[Exercise aim]
Output, without alteration, the first line of the entries and each line after it, stopping with the line that contains "theorem test_wf_job : Instr.wf".

:: Records shown

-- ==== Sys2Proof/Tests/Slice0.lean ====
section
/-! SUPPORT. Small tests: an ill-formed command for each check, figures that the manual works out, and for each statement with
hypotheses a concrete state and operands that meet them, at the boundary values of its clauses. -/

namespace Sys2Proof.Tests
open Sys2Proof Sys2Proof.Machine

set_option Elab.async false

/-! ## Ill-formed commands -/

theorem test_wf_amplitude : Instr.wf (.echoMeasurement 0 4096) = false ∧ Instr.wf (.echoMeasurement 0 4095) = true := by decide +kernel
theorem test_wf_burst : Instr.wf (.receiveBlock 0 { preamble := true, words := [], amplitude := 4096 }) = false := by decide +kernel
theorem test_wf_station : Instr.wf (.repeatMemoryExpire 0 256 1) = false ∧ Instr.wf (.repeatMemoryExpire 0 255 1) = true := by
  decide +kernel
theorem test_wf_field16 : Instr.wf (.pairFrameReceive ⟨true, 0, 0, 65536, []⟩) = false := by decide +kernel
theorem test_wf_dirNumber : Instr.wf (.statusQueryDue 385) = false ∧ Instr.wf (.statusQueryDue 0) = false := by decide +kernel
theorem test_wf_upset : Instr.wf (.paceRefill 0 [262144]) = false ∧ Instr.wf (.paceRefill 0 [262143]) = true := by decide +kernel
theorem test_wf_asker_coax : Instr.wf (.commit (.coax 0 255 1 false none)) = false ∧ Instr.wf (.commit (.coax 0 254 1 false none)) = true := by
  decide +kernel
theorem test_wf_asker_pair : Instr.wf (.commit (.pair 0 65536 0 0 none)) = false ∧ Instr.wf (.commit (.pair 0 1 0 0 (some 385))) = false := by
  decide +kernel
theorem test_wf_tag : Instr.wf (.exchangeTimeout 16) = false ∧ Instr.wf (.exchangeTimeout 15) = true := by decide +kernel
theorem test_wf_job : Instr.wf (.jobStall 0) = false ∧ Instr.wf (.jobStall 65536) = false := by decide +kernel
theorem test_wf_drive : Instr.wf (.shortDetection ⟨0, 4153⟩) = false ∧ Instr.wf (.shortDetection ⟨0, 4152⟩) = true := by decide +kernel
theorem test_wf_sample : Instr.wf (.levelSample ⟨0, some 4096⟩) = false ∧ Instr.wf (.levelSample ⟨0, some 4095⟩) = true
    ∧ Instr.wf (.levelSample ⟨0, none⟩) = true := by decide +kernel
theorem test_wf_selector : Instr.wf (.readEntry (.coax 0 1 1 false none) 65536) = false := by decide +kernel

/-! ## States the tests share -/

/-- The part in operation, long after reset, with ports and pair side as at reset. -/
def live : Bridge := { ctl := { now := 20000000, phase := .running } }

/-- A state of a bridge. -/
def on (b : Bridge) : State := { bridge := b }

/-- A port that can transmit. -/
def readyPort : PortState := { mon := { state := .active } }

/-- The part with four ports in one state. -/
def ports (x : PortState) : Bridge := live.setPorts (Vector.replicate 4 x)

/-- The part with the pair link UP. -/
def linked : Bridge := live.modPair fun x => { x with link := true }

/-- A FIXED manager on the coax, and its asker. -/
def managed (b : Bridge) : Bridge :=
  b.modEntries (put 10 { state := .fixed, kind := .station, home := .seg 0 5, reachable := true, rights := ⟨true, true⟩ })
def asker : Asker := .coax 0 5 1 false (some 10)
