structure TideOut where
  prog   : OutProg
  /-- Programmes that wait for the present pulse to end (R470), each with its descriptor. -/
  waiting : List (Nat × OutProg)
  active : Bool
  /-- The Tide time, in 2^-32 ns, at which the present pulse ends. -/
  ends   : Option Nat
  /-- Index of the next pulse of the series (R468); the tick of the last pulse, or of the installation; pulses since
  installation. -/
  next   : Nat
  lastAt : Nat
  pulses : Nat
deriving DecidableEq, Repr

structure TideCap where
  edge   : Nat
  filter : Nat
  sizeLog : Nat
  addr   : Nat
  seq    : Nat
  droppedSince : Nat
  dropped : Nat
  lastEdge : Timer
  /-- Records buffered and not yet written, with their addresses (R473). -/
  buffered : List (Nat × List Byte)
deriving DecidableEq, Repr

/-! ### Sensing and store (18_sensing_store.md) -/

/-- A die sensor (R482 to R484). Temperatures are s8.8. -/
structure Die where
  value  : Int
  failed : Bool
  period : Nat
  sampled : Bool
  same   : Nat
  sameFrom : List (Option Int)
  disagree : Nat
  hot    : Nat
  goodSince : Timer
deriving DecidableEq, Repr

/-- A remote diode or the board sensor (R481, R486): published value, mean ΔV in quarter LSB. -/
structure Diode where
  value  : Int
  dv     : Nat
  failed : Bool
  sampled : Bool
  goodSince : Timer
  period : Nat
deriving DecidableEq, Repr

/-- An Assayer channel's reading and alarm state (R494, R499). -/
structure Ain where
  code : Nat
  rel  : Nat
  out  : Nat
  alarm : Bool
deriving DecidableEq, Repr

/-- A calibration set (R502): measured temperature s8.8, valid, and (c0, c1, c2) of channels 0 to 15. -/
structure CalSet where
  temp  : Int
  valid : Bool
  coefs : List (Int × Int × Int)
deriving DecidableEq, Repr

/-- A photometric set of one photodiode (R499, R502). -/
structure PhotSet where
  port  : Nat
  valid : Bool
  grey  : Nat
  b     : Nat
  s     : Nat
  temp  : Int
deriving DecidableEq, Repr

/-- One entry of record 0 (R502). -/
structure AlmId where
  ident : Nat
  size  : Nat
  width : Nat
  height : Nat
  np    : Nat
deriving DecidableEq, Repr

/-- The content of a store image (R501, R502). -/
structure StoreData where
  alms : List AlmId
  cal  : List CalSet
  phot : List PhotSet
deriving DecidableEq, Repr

::::

[Solved exercise]
-- ==== Sys2Proof/Tests/Slice0.lean ====
section
/-! SUPPORT. Small tests: an ill-formed command for each check, figures that the manual works out, and for each statement with
hypotheses a concrete state and operands that meet them, at the boundary values of its clauses. -/

namespace Sys2Proof.Tests
open Sys2Proof Sys2Proof.Machine

set_option Elab.async false

/-! ## Ill-formed commands -/

theorem test_wf_amplitude : Instr.wf (.echoMeasurement 0 4096) = false ∧ Instr.wf (.echoMeasurement 0 4095) = true := by decide +kernel
theorem test_wf_burst : Instr.wf (.receiveBlock 0 { preamble := true, words := [], amplitude := 4096 }) = false := by decide +kernel
theorem test_wf_station : Instr.wf (.repeatMemoryExpire 0 256 1) = false ∧ Instr.wf (.repeatMemoryExpire 0 255 1) = true := by
  decide +kernel
theorem test_wf_field16 : Instr.wf (.pairFrameReceive ⟨true, 0, 0, 65536, []⟩) = false := by decide +kernel
theorem test_wf_dirNumber : Instr.wf (.statusQueryDue 385) = false ∧ Instr.wf (.statusQueryDue 0) = false := by decide +kernel
theorem test_wf_upset : Instr.wf (.paceRefill 0 [262144]) = false ∧ Instr.wf (.paceRefill 0 [262143]) = true := by decide +kernel
theorem test_wf_asker_coax : Instr.wf (.commit (.coax 0 255 1 false none)) = false ∧ Instr.wf (.commit (.coax 0 254 1 false none)) = true := by
  decide +kernel
theorem test_wf_asker_pair : Instr.wf (.commit (.pair 0 65536 0 0 none)) = false ∧ Instr.wf (.commit (.pair 0 1 0 0 (some 385))) = false := by
  decide +kernel
theorem test_wf_tag : Instr.wf (.exchangeTimeout 16) = false ∧ Instr.wf (.exchangeTimeout 15) = true := by decide +kernel
theorem test_wf_job : Instr.wf (.jobStall 0) = false ∧ Instr.wf (.jobStall 65536) = false := by decide +kernel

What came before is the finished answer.